Ron Garret ron at flownet.com
Tue Jun 27 20:44:02 EDT 2017


On Jun 27, 2017, at 10:42 AM, Nemo <nemo at self-evident.org> wrote:

> "Salz, Rich" <rsalz at akamai.com> writes:
> 
>> We're starting to work on a new CSPRNG for OpenSSL release 1.1.1 (the
>> main point of that release is TLS 1.3, so we think it will have a lot
>> of uptake).
> 
> Have you read "Cryptographic Right Answers" from Thomas Ptacek, who
> actually knows what he is talking about?
> 
> https://gist.github.com/tqbf/be58d2d39690c3b366ad
> 
>    Use /dev/urandom.
> 
>    Avoid: userspace random number generators, havaged, prngd, egd,
>    /dev/random
> 
> Why on earth would you put something as critical as random number
> generation into some complex userspace monstrosity?
> 
> I am fairly confident you will ignore this advice, but could you please
> do me one small favor?

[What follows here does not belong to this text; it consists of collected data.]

@[simp] theorem State.modQuad_pins (q : Nat) (g : QuadRec → QuadRec) : (State.modQuad q g s).pins = s.pins := rfl
@[simp] theorem State.modQuad_gctl (q : Nat) (g : QuadRec → QuadRec) : (State.modQuad q g s).gctl = s.gctl := rfl
@[simp] theorem State.modQuad_loop (q : Nat) (g : QuadRec → QuadRec) : (State.modQuad q g s).loop = s.loop := rfl
@[simp] theorem State.modQuad_sched (q : Nat) (g : QuadRec → QuadRec) : (State.modQuad q g s).sched = s.sched := rfl
@[simp] theorem State.modQuad_fronds (q : Nat) (g : QuadRec → QuadRec) : (State.modQuad q g s).fronds = s.fronds := rfl
@[simp] theorem State.modQuad_island (q : Nat) (g : QuadRec → QuadRec) : (State.modQuad q g s).island = s.island := rfl
@[simp] theorem State.modQuad_thal (q : Nat) (g : QuadRec → QuadRec) : (State.modQuad q g s).thal = s.thal := rfl
@[simp] theorem State.modQuad_can (q : Nat) (g : QuadRec → QuadRec) : (State.modQuad q g s).can = s.can := rfl
@[simp] theorem State.modQuad_cmdq (q : Nat) (g : QuadRec → QuadRec) : (State.modQuad q g s).cmdq = s.cmdq := rfl
@[simp] theorem State.modQuad_dma (q : Nat) (g : QuadRec → QuadRec) : (State.modQuad q g s).dma = s.dma := rfl
@[simp] theorem State.modQuad_mem (q : Nat) (g : QuadRec → QuadRec) : (State.modQuad q g s).mem = s.mem := rfl
@[simp] theorem State.modQuad_twin (q : Nat) (g : QuadRec → QuadRec) : (State.modQuad q g s).twin = s.twin := rfl
@[simp] theorem State.modQuad_eth (q : Nat) (g : QuadRec → QuadRec) : (State.modQuad q g s).eth = s.eth := rfl
@[simp] theorem State.modQuad_sec (q : Nat) (g : QuadRec → QuadRec) : (State.modQuad q g s).sec = s.sec := rfl
@[simp] theorem State.modQuad_hostMem (q : Nat) (g : QuadRec → QuadRec) : (State.modQuad q g s).hostMem = s.hostMem := rfl
@[simp] theorem State.modQuad_out (q : Nat) (g : QuadRec → QuadRec) : (State.modQuad q g s).out = s.out := rfl
@[simp] theorem State.modQuad_freeCtr (q : Nat) (g : QuadRec → QuadRec) : (State.modQuad q g s).freeCtr = s.freeCtr := rfl
@[simp] theorem State.modQuad_pending (q : Nat) (g : QuadRec → QuadRec) : (State.modQuad q g s).pending = s.pending := rfl

@[simp] theorem State.modDroop_pins (p : Nat) (g : DroopRec → DroopRec) : (State.modDroop p g s).pins = s.pins := rfl
@[simp] theorem State.modDroop_gctl (p : Nat) (g : DroopRec → DroopRec) : (State.modDroop p g s).gctl = s.gctl := rfl
@[simp] theorem State.modDroop_loop (p : Nat) (g : DroopRec → DroopRec) : (State.modDroop p g s).loop = s.loop := rfl
@[simp] theorem State.modDroop_sched (p : Nat) (g : DroopRec → DroopRec) : (State.modDroop p g s).sched = s.sched := rfl
@[simp] theorem State.modDroop_fronds (p : Nat) (g : DroopRec → DroopRec) : (State.modDroop p g s).fronds = s.fronds := rfl
@[simp] theorem State.modDroop_island (p : Nat) (g : DroopRec → DroopRec) : (State.modDroop p g s).island = s.island := rfl
@[simp] theorem State.modDroop_thal (p : Nat) (g : DroopRec → DroopRec) : (State.modDroop p g s).thal = s.thal := rfl
@[simp] theorem State.modDroop_can (p : Nat) (g : DroopRec → DroopRec) : (State.modDroop p g s).can = s.can := rfl
@[simp] theorem State.modDroop_cmdq (p : Nat) (g : DroopRec → DroopRec) : (State.modDroop p g s).cmdq = s.cmdq := rfl
@[simp] theorem State.modDroop_dma (p : Nat) (g : DroopRec → DroopRec) : (State.modDroop p g s).dma = s.dma := rfl
@[simp] theorem State.modDroop_mem (p : Nat) (g : DroopRec → DroopRec) : (State.modDroop p g s).mem = s.mem := rfl
@[simp] theorem State.modDroop_twin (p : Nat) (g : DroopRec → DroopRec) : (State.modDroop p g s).twin = s.twin := rfl
@[simp] theorem State.modDroop_eth (p : Nat) (g : DroopRec → DroopRec) : (State.modDroop p g s).eth = s.eth := rfl
@[simp] theorem State.modDroop_sec (p : Nat) (g : DroopRec → DroopRec) : (State.modDroop p g s).sec = s.sec := rfl
@[simp] theorem State.modDroop_hostMem (p : Nat) (g : DroopRec → DroopRec) : (State.modDroop p g s).hostMem = s.hostMem := rfl
@[simp] theorem State.modDroop_out (p : Nat) (g : DroopRec → DroopRec) : (State.modDroop p g s).out = s.out := rfl
@[simp] theorem State.modDroop_freeCtr (p : Nat) (g : DroopRec → DroopRec) : (State.modDroop p g s).freeCtr = s.freeCtr := rfl
@[simp] theorem State.modDroop_pending (p : Nat) (g : DroopRec → DroopRec) : (State.modDroop p g s).pending = s.pending := rfl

Go ask on crypto.stackexchange.com and see what
> kind of response you get

Thomas may know what he’s talking about, but his advice is based on some tacit assumptions which may not always be true, and which a reasonable person might choose not to accept.

Thomas’s argument is: there are a zillion ways to screw up a CSPRNG, so it’s best to just have one very carefully vetted implementation that everyone uses.  That is /dev/urandom.

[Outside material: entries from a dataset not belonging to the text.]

-- ==== Sys2Proof/Tests/Slice0.lean ====
section
/-! SUPPORT. Tests: terms WellFormed refuses, results worked out from the specification's own examples, and for every obligation states
and operands that meet its hypotheses together. -/

namespace Sys2Proof.Tests

open Sys2Proof.Machine

set_option maxRecDepth 100000
set_option Elab.async false
set_option linter.unreachableTactic false
set_option linter.unusedTactic false

/-! ### Terms WellFormed refuses, one for each check -/

/-- A physical channel listed twice. -/
theorem test_illformed_memoryTrainingDone : Instr.wf (.memoryTrainingDone [3, 3]) = false := by decide
/-- A Frond listed twice. -/
theorem test_illformed_fabricSelfTestDone : Instr.wf (.fabricSelfTestDone ⟨[7], [7], []⟩) = false := by decide
/-- A Frond listed twice. -/
theorem test_illformed_safeRestart : Instr.wf (.safeRestart [7, 7]) = false := by decide
/-- A long packet's word count has 16 bits. -/
theorem test_illformed_csiLongPacket (l : List Byte) (h : l.length = 65536) : Instr.wf (.csiLongPacket 0 0 0x2A l true .good) = false := by
  simp [Instr.wf, h]
/-- No datagram is longer than the longest frame. -/
theorem test_illformed_udpIngestPayload (l : List Byte) (h : l.length = 9171) : Instr.wf (.udpIngestPayload 0 5000 l) = false := by
  simp [Instr.wf, h]
/-- A store word has 35 symbols. -/
theorem test_illformed_matmul : Instr.wf (.matmul 0 0 [.word 5 [⟨35, 1⟩]]) = false := by decide
theorem test_illformed_convtap : Instr.wf (.convtap 0 0 [.word 5 [⟨35, 1⟩]]) = false := by decide
/-- Two errors at one symbol are one error. -/
theorem test_illformed_attn : Instr.wf (.attn 0 0 [.word 5 [⟨4, 1⟩, ⟨4, 2⟩]]) = false := by decide
/-- An access of no byte. -/
theorem test_illformed_nocTransaction_empty : Instr.wf (.nocTransaction ⟨1, 0, 0x1000, .read 0, [], [], false⟩) = false := by decide
/-- An address of more than 40 bits. -/
theorem test_illformed_nocTransaction_address : Instr.wf (.nocTransaction ⟨1, 0, 2 ^ 40, .read 64, [], [], false⟩) = false := by decide
/-- Only the host reaches BAR4. -/
theorem test_illformed_nocTransaction_bar4 : Instr.wf (.nocTransaction ⟨1, 0, 0, .read 4, [], [], true⟩) = false := by decide
/-- The register window ends at 0x3FF_FFFF. -/
theorem test_illformed_registerWrite : Instr.wf (.registerWrite 1 0x4000000 .w32 0) = false := by decide
theorem test_illformed_peerCommandFrame (l : List Byte) (a : PeerAddr) (h : l.length = 9171) : Instr.wf (.peerCommandFrame 0 l a) = false := by
  simp [Instr.wf, h]
theorem test_illformed_checkComplete (b : Byte) : Instr.wf (.checkComplete 0 [(0, List.replicate 257 b)]) = false := by simp [Instr.wf]
theorem test_illformed_mossRunEnd : Instr.wf (.mossRunEnd 0 [] none 1000) = false := by decide
/-- A remote frame carries no data. -/
theorem test_illformed_canFrameReceive : Instr.wf (.canFrameReceive 0 ⟨0x123, false, true, false, false, false, 1, [0]⟩ 0) = false := by decide
theorem test_illformed_rocePacket (l : List Byte) (h : l.length = 4097) :
    Instr.wf (.rocePacket 0 ⟨0x04, 0, 0, false, 0, 0, 0, 0, 0, l, false⟩) = false := by simp [Instr.wf, h]
theorem test_illformed_bar2Access : Instr.wf (.bar2Access 0 (.write [])) = false := by decide
theorem test_illformed_dmaBusError : Instr.wf (.dmaBusError 0 true (2 ^ 40)) = false := by decide
/-- A line starts at a multiple of 64. -/
theorem test_illformed_memRead : Instr.wf (.memRead 1 1 0x41 ⟨[], []⟩) = false := by decide
/-- A transfer that failed four times is retrained, not an access. -/
theorem test_illformed_memRead_link : Instr.wf (.memRead 1 1 0x40 ⟨[], [[], [], [], []]⟩) = false := by decide
/-- A write stays inside one line. -/
theorem test_illformed_memWrite : Instr.wf (.memWrite 1 1 0x7F [1, 2] false ⟨[], []⟩) = false := by decide
/-- An error that changes no bit is none. -/
theorem test_illformed_scrubStep : Instr.wf (.scrubStep [(0, [⟨2, 0⟩])]) = false := by decide
theorem test_illformed_rowSpareDone : Instr.wf (.rowSpareDone 0 ⟨524288, []⟩) = false := by decide
theorem test_illformed_migrationBlockCopy : Instr.wf (.migrationBlockCopy ⟨0, [(3, [⟨2, 0⟩])]⟩) = false := by decide
/-- A heartbeat numbers the frames of eight pipelines. -/
theorem test_illformed_heartbeatReceive : Instr.wf (.heartbeatReceive ⟨0, 0, 0, 0, [], true⟩) = false := by decide
theorem test_illformed_droopDetect : Instr.wf (.droopDetect 0 (2 ^ 32)) = false := by decide
theorem test_illformed_twinImageReceived (l : List Byte) (h : l.length = 4194305) : Instr.wf (.twinImageReceived l) = false := by
  simp [Instr.wf, h]
theorem test_illformed_imuTransfer (b : Byte) : Instr.wf (.imuTransfer true (List.replicate 65 b)) = false := by simp [Instr.wf]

It’s a reasonable argument if you’re a security expert, less so if you’re a user.  If you’re a security expert you know how to vet your /dev/urandom, so if everyone uses /dev/urandom you have now eliminated multiple possible points of failure.  If you’re a user, you have either N vendors (one for each of your security-dependent applications) or N+1 vendors (one for each of your security-dependent applications plus one for your /dev/urandom driver).  If you have the choice of trusting N vendors vs trusting N+1 vendors it is not unreasonable to choose the former, particularly if N is small.